If a line in the data below contains "endTbe", copy it.

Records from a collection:
----------
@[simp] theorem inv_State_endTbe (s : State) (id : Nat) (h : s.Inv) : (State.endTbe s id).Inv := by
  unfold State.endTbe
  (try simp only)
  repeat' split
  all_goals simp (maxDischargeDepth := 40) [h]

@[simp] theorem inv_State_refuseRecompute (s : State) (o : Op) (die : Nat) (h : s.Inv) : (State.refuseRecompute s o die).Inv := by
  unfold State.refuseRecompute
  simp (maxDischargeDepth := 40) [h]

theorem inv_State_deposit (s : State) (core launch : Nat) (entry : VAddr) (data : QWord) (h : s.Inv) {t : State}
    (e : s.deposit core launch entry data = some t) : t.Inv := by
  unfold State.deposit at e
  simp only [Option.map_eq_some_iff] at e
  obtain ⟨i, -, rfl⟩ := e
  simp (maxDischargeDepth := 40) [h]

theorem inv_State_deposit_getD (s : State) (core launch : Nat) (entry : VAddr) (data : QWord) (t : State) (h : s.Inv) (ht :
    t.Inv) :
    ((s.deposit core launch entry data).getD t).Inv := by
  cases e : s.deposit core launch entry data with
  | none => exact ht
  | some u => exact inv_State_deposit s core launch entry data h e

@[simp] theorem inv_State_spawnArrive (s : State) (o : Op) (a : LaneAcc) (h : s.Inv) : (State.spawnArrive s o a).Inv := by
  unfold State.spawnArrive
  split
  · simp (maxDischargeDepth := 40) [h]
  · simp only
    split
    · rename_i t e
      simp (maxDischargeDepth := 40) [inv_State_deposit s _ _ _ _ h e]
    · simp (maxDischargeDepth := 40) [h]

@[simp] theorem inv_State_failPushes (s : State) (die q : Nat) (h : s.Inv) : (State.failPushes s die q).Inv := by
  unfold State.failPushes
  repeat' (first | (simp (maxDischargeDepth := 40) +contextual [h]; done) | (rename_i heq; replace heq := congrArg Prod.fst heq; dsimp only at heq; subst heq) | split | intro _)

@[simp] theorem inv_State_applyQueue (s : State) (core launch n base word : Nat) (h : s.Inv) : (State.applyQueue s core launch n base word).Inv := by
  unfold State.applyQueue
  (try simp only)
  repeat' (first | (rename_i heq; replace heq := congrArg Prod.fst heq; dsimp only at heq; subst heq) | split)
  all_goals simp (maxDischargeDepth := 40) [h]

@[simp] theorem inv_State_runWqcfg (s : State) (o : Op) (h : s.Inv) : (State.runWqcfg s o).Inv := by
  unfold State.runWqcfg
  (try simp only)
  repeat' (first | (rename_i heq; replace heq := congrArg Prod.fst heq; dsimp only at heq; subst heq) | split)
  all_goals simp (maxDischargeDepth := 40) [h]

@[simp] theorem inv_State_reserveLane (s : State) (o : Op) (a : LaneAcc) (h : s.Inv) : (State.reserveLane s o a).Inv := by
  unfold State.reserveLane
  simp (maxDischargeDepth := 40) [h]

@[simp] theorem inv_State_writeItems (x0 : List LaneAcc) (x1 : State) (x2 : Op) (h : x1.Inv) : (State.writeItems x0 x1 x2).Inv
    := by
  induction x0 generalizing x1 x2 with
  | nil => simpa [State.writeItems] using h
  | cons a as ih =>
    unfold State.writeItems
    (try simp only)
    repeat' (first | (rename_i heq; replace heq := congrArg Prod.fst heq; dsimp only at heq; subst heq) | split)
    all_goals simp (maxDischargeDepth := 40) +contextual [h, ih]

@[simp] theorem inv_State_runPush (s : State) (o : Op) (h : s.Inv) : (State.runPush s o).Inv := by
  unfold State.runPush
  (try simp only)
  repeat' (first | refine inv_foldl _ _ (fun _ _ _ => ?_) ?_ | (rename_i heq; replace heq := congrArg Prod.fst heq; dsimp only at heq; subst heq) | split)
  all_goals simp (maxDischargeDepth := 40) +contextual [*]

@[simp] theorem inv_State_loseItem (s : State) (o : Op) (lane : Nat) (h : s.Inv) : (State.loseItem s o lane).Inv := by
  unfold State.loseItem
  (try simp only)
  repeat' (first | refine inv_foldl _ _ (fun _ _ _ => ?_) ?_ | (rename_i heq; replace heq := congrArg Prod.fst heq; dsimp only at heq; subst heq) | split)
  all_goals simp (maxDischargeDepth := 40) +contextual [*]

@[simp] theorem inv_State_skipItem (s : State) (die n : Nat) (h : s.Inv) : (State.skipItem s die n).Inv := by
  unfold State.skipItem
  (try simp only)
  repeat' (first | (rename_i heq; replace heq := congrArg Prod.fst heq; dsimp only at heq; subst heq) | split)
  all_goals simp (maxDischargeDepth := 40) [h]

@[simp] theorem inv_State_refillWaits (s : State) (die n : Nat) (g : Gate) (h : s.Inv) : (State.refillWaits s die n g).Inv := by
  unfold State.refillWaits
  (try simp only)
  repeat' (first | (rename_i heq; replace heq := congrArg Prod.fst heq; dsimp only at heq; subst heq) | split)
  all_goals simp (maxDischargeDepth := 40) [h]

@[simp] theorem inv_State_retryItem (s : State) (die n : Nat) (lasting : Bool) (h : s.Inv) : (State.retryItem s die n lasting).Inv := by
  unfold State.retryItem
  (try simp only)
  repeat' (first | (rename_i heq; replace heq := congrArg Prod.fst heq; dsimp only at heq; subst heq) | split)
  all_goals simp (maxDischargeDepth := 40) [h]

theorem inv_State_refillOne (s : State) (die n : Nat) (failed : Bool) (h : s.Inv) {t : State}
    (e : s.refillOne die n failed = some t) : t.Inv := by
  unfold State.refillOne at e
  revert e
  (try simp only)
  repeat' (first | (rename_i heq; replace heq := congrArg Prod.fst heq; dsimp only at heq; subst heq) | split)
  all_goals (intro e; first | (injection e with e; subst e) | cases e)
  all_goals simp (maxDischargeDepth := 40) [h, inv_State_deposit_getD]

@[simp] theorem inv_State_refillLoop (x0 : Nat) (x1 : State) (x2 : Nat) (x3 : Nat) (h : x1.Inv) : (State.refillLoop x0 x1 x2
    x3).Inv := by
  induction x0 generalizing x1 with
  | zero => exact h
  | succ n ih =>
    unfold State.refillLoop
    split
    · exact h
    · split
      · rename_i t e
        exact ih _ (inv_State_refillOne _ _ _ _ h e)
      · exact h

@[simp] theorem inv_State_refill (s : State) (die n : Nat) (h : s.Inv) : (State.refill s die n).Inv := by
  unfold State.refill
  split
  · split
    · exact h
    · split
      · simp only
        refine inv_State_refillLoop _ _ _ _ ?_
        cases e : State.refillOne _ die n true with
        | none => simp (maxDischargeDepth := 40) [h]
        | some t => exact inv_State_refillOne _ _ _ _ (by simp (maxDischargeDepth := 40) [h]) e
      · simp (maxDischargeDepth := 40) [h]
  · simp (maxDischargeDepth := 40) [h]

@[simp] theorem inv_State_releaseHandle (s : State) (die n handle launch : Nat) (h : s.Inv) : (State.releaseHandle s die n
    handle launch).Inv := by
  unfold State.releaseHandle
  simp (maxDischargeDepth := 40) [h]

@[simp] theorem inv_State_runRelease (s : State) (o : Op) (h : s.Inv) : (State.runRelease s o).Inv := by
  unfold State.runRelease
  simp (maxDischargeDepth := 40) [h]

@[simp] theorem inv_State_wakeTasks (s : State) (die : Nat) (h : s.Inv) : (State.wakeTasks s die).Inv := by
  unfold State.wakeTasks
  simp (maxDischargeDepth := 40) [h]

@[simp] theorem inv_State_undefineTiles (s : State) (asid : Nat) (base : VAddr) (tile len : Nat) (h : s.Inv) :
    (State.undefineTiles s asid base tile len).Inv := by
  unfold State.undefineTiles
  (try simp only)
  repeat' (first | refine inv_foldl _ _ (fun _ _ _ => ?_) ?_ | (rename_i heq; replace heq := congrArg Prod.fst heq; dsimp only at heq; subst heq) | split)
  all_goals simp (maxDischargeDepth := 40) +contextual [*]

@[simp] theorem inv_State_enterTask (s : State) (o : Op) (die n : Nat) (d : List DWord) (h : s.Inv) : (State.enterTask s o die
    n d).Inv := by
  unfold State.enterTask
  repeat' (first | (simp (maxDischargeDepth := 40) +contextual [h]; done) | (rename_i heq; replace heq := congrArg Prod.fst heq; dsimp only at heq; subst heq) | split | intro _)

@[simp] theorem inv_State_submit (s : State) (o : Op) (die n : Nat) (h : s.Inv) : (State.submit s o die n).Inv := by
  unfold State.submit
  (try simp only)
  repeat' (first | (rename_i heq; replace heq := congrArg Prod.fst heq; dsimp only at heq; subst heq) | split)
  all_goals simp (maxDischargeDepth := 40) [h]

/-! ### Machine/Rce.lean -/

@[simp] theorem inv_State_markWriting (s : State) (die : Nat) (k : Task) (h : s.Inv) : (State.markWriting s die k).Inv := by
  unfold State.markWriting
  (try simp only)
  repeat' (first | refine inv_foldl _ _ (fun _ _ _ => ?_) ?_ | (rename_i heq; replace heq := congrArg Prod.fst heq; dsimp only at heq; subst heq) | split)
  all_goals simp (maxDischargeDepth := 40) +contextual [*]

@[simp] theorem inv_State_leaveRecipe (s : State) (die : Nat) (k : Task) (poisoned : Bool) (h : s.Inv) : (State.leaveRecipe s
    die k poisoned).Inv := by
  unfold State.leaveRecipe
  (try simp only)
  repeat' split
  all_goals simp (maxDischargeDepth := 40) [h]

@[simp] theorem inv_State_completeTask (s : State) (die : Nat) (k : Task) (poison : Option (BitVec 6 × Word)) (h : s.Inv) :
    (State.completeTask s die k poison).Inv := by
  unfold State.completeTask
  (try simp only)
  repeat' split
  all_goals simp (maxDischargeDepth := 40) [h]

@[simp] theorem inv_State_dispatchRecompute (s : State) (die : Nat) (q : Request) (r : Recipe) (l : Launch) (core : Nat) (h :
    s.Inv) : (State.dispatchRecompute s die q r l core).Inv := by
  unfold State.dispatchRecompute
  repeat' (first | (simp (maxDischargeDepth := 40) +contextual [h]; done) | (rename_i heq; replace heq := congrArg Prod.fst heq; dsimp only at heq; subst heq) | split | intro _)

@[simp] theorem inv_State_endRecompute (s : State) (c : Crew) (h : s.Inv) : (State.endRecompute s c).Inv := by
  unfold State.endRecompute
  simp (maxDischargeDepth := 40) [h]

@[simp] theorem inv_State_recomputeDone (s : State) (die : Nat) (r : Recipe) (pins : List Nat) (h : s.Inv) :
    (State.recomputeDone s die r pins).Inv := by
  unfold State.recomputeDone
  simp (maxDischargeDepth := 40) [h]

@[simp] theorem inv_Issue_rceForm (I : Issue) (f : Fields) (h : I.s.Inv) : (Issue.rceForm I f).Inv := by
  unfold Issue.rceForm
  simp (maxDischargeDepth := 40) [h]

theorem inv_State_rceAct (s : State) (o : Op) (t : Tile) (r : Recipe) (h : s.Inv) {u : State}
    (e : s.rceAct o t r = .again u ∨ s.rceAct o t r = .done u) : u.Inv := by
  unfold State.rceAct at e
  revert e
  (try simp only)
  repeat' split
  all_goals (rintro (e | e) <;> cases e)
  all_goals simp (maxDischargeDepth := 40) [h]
----------
Solved exercise:
@[simp] theorem inv_State_endTbe (s : State) (id : Nat) (h : s.Inv) : (State.endTbe s id).Inv := by
  unfold State.endTbe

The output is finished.